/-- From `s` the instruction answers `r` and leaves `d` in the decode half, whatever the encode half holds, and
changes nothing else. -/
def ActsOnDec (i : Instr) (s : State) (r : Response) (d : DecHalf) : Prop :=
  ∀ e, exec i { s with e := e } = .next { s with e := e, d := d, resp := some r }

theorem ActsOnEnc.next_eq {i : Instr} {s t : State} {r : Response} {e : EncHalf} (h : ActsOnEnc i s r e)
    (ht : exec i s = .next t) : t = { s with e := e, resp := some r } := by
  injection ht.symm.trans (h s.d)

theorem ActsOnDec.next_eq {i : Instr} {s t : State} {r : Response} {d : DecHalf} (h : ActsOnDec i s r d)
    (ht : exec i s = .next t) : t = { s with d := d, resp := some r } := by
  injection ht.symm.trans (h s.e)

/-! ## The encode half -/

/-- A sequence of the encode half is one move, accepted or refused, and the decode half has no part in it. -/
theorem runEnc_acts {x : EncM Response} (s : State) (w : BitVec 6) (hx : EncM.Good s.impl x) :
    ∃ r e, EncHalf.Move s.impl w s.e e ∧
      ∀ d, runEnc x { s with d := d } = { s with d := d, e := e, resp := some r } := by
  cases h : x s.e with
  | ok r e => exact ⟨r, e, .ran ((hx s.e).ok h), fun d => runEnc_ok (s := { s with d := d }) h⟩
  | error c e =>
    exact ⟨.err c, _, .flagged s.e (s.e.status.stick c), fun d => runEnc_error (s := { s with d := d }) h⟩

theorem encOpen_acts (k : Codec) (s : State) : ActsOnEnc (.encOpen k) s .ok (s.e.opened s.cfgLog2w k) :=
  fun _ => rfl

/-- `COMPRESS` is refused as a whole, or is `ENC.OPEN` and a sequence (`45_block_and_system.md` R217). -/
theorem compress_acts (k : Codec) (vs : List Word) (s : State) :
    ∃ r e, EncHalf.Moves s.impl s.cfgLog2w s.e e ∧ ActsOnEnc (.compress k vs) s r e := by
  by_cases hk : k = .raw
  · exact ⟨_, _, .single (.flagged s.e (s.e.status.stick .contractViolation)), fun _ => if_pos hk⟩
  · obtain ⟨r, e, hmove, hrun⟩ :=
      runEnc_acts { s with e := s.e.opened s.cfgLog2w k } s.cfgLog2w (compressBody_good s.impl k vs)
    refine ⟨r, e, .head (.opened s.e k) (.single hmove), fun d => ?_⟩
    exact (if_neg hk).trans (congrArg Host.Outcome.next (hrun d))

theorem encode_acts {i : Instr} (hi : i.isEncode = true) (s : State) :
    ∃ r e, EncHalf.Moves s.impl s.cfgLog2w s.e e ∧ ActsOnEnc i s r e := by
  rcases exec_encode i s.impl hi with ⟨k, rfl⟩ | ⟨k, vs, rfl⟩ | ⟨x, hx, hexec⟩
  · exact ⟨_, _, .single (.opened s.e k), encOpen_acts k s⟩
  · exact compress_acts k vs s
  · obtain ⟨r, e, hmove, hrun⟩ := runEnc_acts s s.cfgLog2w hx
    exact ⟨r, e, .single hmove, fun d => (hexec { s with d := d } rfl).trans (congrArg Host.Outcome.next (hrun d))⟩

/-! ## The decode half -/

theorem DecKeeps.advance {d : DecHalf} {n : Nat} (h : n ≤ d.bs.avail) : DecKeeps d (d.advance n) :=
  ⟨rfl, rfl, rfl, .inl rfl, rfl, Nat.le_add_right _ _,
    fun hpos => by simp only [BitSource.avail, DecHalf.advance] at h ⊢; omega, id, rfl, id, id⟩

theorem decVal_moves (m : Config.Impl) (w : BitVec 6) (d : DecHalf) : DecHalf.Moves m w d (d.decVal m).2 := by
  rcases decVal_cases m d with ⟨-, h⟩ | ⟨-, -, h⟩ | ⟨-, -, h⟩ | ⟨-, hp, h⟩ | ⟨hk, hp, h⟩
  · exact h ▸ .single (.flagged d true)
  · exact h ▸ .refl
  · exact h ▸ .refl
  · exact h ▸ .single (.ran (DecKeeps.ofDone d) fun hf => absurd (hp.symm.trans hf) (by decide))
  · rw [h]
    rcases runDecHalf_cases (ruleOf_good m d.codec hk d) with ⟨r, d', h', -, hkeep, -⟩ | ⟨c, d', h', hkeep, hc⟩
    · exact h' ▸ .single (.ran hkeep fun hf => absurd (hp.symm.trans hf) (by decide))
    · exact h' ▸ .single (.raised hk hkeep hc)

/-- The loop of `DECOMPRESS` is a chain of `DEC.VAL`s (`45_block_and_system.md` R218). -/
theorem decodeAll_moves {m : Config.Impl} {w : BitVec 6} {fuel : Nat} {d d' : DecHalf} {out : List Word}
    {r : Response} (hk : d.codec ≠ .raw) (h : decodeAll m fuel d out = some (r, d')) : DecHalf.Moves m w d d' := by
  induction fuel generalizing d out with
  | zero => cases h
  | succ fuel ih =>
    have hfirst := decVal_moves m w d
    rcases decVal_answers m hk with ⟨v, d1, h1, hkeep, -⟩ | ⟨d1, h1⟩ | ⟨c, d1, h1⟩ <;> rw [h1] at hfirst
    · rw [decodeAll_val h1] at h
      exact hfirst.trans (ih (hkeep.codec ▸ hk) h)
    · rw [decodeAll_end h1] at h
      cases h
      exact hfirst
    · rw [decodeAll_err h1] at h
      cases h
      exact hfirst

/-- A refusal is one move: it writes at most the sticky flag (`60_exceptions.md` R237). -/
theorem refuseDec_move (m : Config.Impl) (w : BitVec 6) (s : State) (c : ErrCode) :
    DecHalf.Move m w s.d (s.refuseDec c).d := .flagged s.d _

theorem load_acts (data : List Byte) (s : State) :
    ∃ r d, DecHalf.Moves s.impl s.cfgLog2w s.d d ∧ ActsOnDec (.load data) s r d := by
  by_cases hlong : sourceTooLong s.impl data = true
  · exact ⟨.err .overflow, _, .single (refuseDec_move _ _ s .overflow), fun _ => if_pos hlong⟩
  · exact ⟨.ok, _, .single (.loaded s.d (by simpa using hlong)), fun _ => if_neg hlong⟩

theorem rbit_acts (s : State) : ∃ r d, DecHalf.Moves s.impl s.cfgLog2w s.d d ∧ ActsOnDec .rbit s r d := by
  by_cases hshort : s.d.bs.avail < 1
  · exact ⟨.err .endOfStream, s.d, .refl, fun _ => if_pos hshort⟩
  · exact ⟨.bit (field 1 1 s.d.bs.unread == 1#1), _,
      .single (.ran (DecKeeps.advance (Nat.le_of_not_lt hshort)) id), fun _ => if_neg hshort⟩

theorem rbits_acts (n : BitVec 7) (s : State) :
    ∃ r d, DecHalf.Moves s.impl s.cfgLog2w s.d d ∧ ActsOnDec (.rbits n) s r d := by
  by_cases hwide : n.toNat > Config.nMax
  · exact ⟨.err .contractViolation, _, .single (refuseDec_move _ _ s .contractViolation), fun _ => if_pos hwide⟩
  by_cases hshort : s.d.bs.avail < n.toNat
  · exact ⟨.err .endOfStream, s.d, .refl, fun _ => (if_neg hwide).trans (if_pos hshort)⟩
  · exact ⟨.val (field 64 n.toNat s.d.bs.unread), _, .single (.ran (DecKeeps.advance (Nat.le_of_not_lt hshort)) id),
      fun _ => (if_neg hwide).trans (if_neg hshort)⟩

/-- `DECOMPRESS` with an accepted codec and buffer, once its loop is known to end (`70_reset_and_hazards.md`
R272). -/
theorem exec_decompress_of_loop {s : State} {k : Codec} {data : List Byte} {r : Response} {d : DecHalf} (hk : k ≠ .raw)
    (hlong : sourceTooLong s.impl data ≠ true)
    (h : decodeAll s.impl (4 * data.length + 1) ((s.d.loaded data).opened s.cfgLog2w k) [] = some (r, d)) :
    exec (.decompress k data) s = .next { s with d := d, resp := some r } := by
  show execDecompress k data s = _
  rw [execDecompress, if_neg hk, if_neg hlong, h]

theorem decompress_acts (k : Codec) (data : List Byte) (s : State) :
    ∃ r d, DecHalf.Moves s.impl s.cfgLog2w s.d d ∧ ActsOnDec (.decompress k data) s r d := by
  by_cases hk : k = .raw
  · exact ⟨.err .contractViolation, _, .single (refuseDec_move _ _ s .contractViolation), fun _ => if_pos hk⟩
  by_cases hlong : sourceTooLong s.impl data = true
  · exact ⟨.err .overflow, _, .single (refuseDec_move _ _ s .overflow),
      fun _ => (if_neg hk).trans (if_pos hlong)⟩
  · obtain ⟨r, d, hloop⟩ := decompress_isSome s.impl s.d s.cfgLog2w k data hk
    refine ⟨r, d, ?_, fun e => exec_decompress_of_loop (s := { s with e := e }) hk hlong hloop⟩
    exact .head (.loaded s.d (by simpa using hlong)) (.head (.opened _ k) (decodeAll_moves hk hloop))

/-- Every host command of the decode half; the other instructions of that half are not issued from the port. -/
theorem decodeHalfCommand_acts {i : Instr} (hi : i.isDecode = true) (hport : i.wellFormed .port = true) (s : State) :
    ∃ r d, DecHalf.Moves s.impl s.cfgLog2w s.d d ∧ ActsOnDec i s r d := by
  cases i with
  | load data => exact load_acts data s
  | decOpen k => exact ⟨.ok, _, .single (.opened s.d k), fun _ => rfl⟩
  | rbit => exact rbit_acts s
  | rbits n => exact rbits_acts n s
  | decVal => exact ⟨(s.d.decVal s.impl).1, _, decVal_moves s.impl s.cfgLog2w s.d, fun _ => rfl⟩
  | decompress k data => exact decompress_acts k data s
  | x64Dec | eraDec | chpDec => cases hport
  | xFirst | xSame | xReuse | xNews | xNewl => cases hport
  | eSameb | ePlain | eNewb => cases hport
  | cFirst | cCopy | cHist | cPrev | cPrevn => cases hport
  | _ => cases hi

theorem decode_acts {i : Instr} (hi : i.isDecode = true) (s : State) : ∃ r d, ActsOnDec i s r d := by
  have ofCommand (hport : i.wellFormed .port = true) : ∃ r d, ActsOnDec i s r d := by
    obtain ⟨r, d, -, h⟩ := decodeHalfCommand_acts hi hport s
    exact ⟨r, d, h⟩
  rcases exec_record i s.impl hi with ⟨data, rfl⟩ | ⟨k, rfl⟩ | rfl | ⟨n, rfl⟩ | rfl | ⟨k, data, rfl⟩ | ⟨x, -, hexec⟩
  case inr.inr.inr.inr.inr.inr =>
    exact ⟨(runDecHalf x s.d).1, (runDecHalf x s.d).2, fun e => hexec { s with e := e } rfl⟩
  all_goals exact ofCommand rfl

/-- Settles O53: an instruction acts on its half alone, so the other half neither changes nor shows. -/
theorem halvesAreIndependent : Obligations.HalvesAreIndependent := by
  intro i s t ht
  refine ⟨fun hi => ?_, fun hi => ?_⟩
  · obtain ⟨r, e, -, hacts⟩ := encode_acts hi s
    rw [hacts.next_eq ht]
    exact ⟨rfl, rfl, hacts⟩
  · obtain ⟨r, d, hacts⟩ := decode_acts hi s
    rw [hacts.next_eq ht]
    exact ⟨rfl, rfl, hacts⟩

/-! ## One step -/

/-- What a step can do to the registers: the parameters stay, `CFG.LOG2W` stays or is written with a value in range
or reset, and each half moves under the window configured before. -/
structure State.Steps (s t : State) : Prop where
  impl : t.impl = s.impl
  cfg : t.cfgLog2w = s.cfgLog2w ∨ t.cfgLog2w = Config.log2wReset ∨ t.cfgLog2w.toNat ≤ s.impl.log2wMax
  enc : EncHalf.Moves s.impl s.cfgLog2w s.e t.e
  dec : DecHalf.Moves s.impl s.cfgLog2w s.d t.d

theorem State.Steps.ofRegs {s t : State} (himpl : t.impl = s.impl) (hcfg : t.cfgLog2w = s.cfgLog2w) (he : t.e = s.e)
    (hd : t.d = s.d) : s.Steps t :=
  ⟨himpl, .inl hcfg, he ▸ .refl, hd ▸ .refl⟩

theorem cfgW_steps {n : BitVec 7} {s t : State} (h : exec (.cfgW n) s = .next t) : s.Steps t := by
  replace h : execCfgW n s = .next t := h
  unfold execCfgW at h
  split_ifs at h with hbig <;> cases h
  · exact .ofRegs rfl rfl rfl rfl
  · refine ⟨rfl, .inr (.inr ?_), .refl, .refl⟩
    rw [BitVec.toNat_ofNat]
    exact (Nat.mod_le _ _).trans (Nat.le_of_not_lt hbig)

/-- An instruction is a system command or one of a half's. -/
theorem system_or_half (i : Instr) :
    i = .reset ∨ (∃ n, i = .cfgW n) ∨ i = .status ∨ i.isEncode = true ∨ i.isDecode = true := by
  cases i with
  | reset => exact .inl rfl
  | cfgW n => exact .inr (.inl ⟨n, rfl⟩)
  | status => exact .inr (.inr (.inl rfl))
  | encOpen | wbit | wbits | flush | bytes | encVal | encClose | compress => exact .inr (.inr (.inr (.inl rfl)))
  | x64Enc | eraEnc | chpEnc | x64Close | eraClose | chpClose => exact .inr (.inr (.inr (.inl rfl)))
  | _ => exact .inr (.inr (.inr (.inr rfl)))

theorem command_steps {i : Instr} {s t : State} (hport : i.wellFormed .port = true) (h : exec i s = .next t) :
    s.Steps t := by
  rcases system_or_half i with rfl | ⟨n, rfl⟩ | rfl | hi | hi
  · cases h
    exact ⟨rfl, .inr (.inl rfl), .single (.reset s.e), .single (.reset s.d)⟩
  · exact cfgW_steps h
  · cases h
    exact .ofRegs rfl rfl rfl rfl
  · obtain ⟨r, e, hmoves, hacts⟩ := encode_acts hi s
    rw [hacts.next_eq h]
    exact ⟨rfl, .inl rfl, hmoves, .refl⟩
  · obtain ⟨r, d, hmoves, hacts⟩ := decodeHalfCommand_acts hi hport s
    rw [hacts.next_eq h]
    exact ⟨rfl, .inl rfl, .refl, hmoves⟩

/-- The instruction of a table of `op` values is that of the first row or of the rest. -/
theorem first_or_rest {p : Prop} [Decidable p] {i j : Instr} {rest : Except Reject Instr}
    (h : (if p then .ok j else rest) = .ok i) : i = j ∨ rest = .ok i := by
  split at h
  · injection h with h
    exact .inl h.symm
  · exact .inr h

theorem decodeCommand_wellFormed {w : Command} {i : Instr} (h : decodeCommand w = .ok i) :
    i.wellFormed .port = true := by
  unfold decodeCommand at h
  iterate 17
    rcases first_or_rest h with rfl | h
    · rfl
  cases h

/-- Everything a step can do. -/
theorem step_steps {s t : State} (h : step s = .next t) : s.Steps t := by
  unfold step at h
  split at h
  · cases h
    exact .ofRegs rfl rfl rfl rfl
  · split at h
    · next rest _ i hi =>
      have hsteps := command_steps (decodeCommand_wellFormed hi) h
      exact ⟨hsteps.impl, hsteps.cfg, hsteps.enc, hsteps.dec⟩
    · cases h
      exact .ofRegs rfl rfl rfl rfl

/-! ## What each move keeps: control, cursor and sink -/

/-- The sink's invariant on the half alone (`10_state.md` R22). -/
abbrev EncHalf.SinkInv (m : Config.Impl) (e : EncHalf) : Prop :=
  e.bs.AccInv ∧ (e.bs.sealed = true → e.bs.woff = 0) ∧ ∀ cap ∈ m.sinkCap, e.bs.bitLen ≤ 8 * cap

□ □ □ □ □ □ □

Assigned task
If the string "fuel" appears in a line of the entries, report the line.

Written answer
theorem decodeAll_moves {m : Config.Impl} {w : BitVec 6} {fuel : Nat} {d d' : DecHalf} {out : List Word}
    {r : Response} (hk : d.codec ≠ .raw) (h : decodeAll m fuel d out = some (r, d')) : DecHalf.Moves m w d d' := by
  induction fuel generalizing d out with
  | succ fuel ih =>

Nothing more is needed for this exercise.